Nell’ Enciclopedia dell’Enaudi del 1984 -una sorta di nuovo testamento del sapere contemporaneo organizzato ‘a reti’ rispetto alla bibbia dei saperi organizzati per discipline- tra i quasi seicento lemmi non compaiono né l’ecologia né l’architettura.
L’ecologia però è ripresa in 40 lemmi che vanno da alimentazione, ambiente, animale fino a vegetale, villaggio, vincolo, vita, passando attraverso città, civiltà, coltivazione… organismo, organizzazione, paesaggio… regione, risorse… terra, territorio. Analogamente, 32 lemmi per l’architettura che è rappresentata da arti, attribuzione, avanguardia fino a territorio, villaggio, visione, passando attraverso bello, città, colore…. ornamento, paesaggio… progetto, retorica, ritmo. Con tutta evidenza, paesaggio e territorio sono solo alcuni dei tanti lemmi comuni a ecologia e architettura. Perciò, non è utile né sufficiente perimetrare le discipline, ma navigare tra di esse con percorsi apparentemente labirintici ma in realtà rigorosamente organizzati tra temi portanti e temi importanti.
Questo metodo mette in evidenza i concetti fondamentali che animano i discorsi contemporanei, organizza il sapere e rinunzia alla conoscenza come magazzino di cognizioni. Le discipline, l’antico sapere per discipline, non vengono eliminate ma sottratte alla loro autonomia e collocate su una rete di conoscenze. Questi sono i principi fondamentali che organizzano il lavoro di ricerca all’interno del progetto “Alfabetizzazione all’ecologia ed alla qualità dell’architettura” per la sua estensione alla ricerca di livello universitario.
Il terzo livello della formazione - quello che riguarda dottorati, scuole di specializzazione e master – è senza dubbio quello più idoneo, perché consente appunto l’integrazione di più saperi che i primi due livelli (lauree triennali e specialistiche) non prevedono per comprensibili ragioni legate alla formazione di base.

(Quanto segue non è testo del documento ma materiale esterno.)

-- ==== Sys2Proof/Machine/Ops.lean ====
section
/-! DEFINITION. The operations that several blocks share: the roster's fields, the passing of time, the field inputs, the
transmit queue's offers, notices and replies, the converter's restart. -/

namespace Sys2Proof.Machine

/-! ### The roster -/

/-- The roster entry of a station number (R39); a number above 63 names no station and reads ABSENT (log 13). -/
def State.entryAt (s : State) (n : Nat) : RosterEntry := s.roster.getD n RosterEntry.absent

/-- The roster role of a station number. -/
def State.roleAt (s : State) (n : Nat) : Role := (s.entryAt n).role

/-- The own roster entry (R39). -/
def State.ownEntry (s : State) : RosterEntry := s.entryAt s.station

/-- The own role (R39). -/
def State.role (s : State) : Role := s.ownEntry.role

/-- The own mark rank (R39, R45). -/
def State.rank (s : State) : Option Nat := s.ownEntry.rank

/-- The own cabin index. -/
def State.cabinIndex (s : State) : Option Nat := s.ownEntry.cabin

/-- The station is expected (R39). -/
def RosterEntry.expected (e : RosterEntry) : Bool := e.role != .absent

/-- Change one roster entry. -/
def State.modEntry (s : State) (n : Nat) (f : RosterEntry → RosterEntry) : State :=
  s.modRoster fun r =>
    match r[n]? with
    | some e => r.set n (f e)
    | none => r

/-! ### Time (log 2) -/

/-- A running timer with `dt` microseconds less to run. -/
def less (dt : Nat) (t : Option Nat) : Option Nat := t.map (· - dt)

/-- The highest threshold of the round timer (R26, log 21). -/
def State.roundTimerTop (s : State) : Nat :=
  match s.rank with
  | some k => 2 * s.settings.periodTime + ms (5 * k)
  | none => 2 * s.settings.periodTime

/-- Time passes for a queue entry. -/
def TxEntry.elapse (dt : Nat) (e : TxEntry) : TxEntry :=
  { e with
    backoff := less dt e.backoff
    stagger := less dt e.stagger
    attempt := e.attempt.map fun a => { a with elapsed := a.elapsed + dt } }

/-- An attempt is in progress. -/
def Line.sending (l : Line) : Bool := l.queue.any fun e => e.attempt.isSome

/-- Time passes for the Line Controller; the idle time is not counted while the station sends (R18). The time in which
another station drives the line passes in FRAME_RECEPTION, which sets the idle time at its end (log 22). -/
def Line.elapse (dt : Nat) (l : Line) : Line :=
  { l with
    queue := l.queue.map (TxEntry.elapse dt)
    isoTimer := less dt l.isoTimer
    idle := if l.sending then l.idle else min 16 (l.idle + dt) }

/-- Time passes for the round timer, which holds at its highest threshold (R26, log 21). -/
def Round.elapse (dt top : Nat) (r : Round) : Round := { r with timer := max r.timer (min (r.timer + dt) top) }

/-- Time passes for the drive's timers. -/
def Drive.elapse (dt : Nat) (d : Drive) : Drive :=
  { d with
    releaseTimer := less dt d.releaseTimer
    stopTimer := less dt d.stopTimer
    faultClearTimer := less dt d.faultClearTimer
    brakeCheckTimer := less dt d.brakeCheckTimer }

/-- Time passes for the cabin's timers. -/
def Cabin.elapse (dt : Nat) (c : Cabin) : Cabin :=
  { c with
    openLimit := less dt c.openLimit
    closeLimit := less dt c.closeLimit
    latchLimit := less dt c.latchLimit
    recloseDelay := less dt c.recloseDelay
    weighLimit := less dt c.weighLimit
    dwellTimer := less dt c.dwellTimer }

/-- Time passes for a gate. -/
def Gate.elapse (dt : Nat) (g : Gate) : Gate := { g with timer := less dt g.timer }

/-- Time passes for the gates. -/
def Platform.elapse (dt : Nat) (p : Platform) : Platform :=
  { p with exitGate := p.exitGate.elapse dt, entryGate := p.entryGate.elapse dt }

/-- Time passes for the wind tick. -/
def Wind.elapse (dt : Nat) (w : Wind) : Wind := { w with tick := less dt w.tick }

/-- Time passes for the converter; de-integration goes on with it (R148). -/
def Converter.elapse (dt : Nat) (c : Converter) : Converter :=
  { c with
    timer := less dt c.timer
    deint := if c.phase = .deintegrating then c.deint + dt else c.deint }

/-- `dt` microseconds pass, on every clock of the station (log 2). The round timer holds at 0 in LOADING and
CONFIG_FAULT (R26). -/
def State.elapse (dt : Nat) (s : State) : State :=
  { s with
    filter := s.filter.map (· - dt)
    loader := { s.loader with retryWait := less dt s.loader.retryWait }
    line := s.line.elapse dt
    round := if s.mode.receiving then s.round.elapse dt s.roundTimerTop else s.round
    drive := s.drive.elapse dt
    cabin := s.cabin.elapse dt
    platform := s.platform.elapse dt
    wind := s.wind.elapse dt
    conv := s.conv.elapse dt }

/-- Time passes until the round timer stands at `t`, none if it is there already. -/
def State.elapseToRound (t : Nat) (s : State) : State := s.elapse (t - s.round.timer)

/-! ### Field inputs -/

/-- The level of a field input (R2). -/
def State.input (s : State) (n : Nat) : Bool := s.fi.getLsbD n

/-- The time in which an input must be steady for a change to count (R2). -/
def filterTime : Nat := ms 5

/-- A change of an input now can have been steady for the filter time since the last one that counted (R2). -/
def State.filterPassed (s : State) (n : Nat) : Bool := s.filter.getD n 0 == 0

/-- A field input takes a level; its next change cannot have been steady before the filter time has passed (R2). -/
def State.takeInput (s : State) (n : Nat) (level : Bool) : State := (s.setFi n level).startFilter n filterTime

/-- A field input has become active; it must be steadily inactive and steadily active again for the next time (R2). -/
def State.takePulse (s : State) (n : Nat) : State := s.startFilter n (2 * filterTime)

/-- A cabin's open end position (R1). -/
def State.openEnd (s : State) : Bool := s.input 0
/-- A cabin's closed end position (R1). -/
def State.closedEnd (s : State) : Bool := s.input 1
/-- A cabin's latch (R1, R79). -/
def State.latched (s : State) : Bool := s.input 2
/-- A cabin's obstruction edge (R1). -/
def State.obstruction (s : State) : Bool := s.input 3
/-- A drive's brake report (R1). -/
def State.brakeReleased (s : State) : Bool := s.input 0
/-- A drive's rest report (R1). -/
def State.stationary (s : State) : Bool := s.input 1
/-- A drive's fault report (R1). -/
def State.driveFaultInput (s : State) : Bool := s.input 2
/-- A gate's CLOSED input (R1). -/
def State.gateClosed (s : State) : GateId → Bool
  | .exit => s.input 15
  | .entry => s.input 16

/-! ### The transmit queue: offers (R13 to R16) -/

/-- How an offer ended: the frame took a place, took the place of a displaced INFO NOTICE, or was discarded. -/
inductive Offered where
  | taken
  | displaced
  | discarded
  deriving DecidableEq, Repr

/-- An entry as it takes its place in the queue (R13). -/
def TxEntry.fresh (cls : FrameClass) (body : List Byte) (stagger : Option Nat) : TxEntry :=
  ⟨cls, body, 0, none, stagger, none⟩

/-- A queued MARK or STATE meets its replacement: at once, or after the attempt in progress (R13). -/
def TxEntry.replaceBy (body : List Byte) (stagger : Option Nat) (e : TxEntry) : TxEntry :=
  match e.attempt with
  | none => TxEntry.fresh e.cls body stagger
  | some a => { e with attempt := some { a with after := .replace body stagger } }

/-- A kind of which the queue holds at most one (R13). -/
def FrameClass.single : FrameClass → Bool
  | .mark | .state => true
  | .reply | .ask | .essential | .info => false

/-- An INFO NOTICE that is not being sent (R14). -/
def TxEntry.displaceable (e : TxEntry) : Bool := e.cls == .info && e.attempt.isNone

/-- Offer a frame to the transmit queue, by the first rule that applies: R15, R16, R13, R14. That R15 comes before R16, so
that an INFO NOTICE offered outside JOINED is not counted in TX_DROPS while the peers-congested flag is set, is the model's
choice (log 46). A frame that displaces an INFO NOTICE goes last in the order of arrival: the place R14 leaves open
(log 33). -/
def State.queueOffer (s : State) (cls : FrameClass) (body : List Byte) (stagger : Option Nat) : Offered × State :=
  if s.mode ≠ .joined then (.discarded, s)
  else if cls = .info ∧ s.line.peersCongested then (.discarded, s.bump .txDrops)
  else if FrameClass.single cls ∧ s.line.queue.any (fun e => e.cls == cls) then
    (.taken, s.modLine fun l =>
      { l with queue := l.queue.map fun e => if e.cls = cls then e.replaceBy body stagger else e })
  else if s.line.queue.length < 8 then
    (.taken, s.modLine fun l => { l with queue := l.queue ++ [TxEntry.fresh cls body stagger] })
  else if cls = .info then (.discarded, s.bump .txDrops)
  else if s.line.queue.any TxEntry.displaceable then
    (.displaced, (s.modLine fun l =>
      { l with queue := l.queue.eraseP TxEntry.displaceable ++ [TxEntry.fresh cls body stagger] }).bump .txDrops)
  else (.discarded, s.setFlag .txqOverflow)

/-- The Round Controller offers its MARK; one that meets a full queue waits to be offered afresh (R27, R28). The body is
filled in at each attempt (R29). -/
def State.offerMark (s : State) : State :=
  match s.queueOffer .mark [] none with
  | (.discarded, t) => if s.mode = .joined then t.modLine fun l => { l with markWaiting := true } else t
  | (.taken, t) | (.displaced, t) => t

/-- An entry has left the queue: a MARK that waits is offered afresh (R28, log 18). -/
def State.entryLeft (s : State) : State :=
  if s.line.markWaiting ∧ s.mode = .joined then
    (s.modLine fun l => { l with markWaiting := false }).offerMark
  else s

/-- Offer a frame that is not a MARK, and say whether it was taken (R14). -/
def State.offer (s : State) (cls : FrameClass) (body : List Byte) (stagger : Option Nat) : Bool × State :=
  match s.queueOffer cls body stagger with
  | (.taken, t) => (true, t)
  | (.displaced, t) => (true, t.entryLeft)
  | (.discarded, t) => (false, t)

/-- Offer a NOTICE of the class its kind fixes; its fate is of no effect to the sender (R167). -/
def State.notice (s : State) (kind : NoticeKind) (cabin : Option Nat) (value1 value2 : Nat) : State :=
  (s.offer kind.cls (noticeBody kind cabin value1 value2) none).2

/-- Offer the REPLY to an ask (R166). -/
def State.reply (s : State) (asker tag : Byte) (answer : Answer) : State :=
  (s.offer .reply (replyBody asker tag answer) none).2

/-! ### The converter's phases -/

/-- Zeroing time of a mode (R144). -/
def zeroingTime : ConvMode → Nat
  | .load => ms 80
  | .wind => ms 20

/-- Integrating time of a mode (R144). -/
def integratingTime : ConvMode → Nat
  | .load => ms 160
  | .wind => ms 40

/-- Count period of a mode in microseconds (R144). -/
def countPeriod : ConvMode → Nat
  | .load => 20
  | .wind => 40

/-- Full scale of a mode in counts (R144). -/
def fullScale : ConvMode → Nat
  | .load => 16000
  | .wind => 2000

/-- Entry to ZEROING (R146). -/
def Converter.zero (m : ConvMode) (c : Converter) : Converter :=
  { c with phase := .zeroing, timer := some (zeroingTime m), integrator := 0, deint := 0, polarity := none }

/-- A restart of the converter (R151): no effect in mode none, else ZEROING from its full time. -/
def Converter.restart (c : Converter) : Converter :=
  match c.mode with
  | none => c
  | some m => c.zero m

/-- Restart the converter (R151). -/
def State.restartConverter (s : State) : State := s.modConv Converter.restart

end Sys2Proof.Machine
end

I luoghi di svolgimento di questa sperimentazione formativa non possono che essere i centri -dipartimenti universitari, istituti di ricerca, scuole superiori private di alta formazione, ma anche istituzioni culturali accreditate dalla comunità scientifica- che già lavorano da anni sui temi dell’ecologia e della qualità dell’architettura e rinunzino alla pretesa di avanzare primati disciplinari o gerarchie di saperi.
Già l’attuale normativa dei dottorati di ricerca consente intese tra più dipartimenti, più atenei e protocolli con enti e istituzioni esterne. La riforma Gelmini amplia queste possibilità. Si tratta di cogliere al meglio una felice congruenza tra normativa di riferimento e volontà di delineare nuove espansioni di senso e di ruolo per l’ecologia e l’architettura.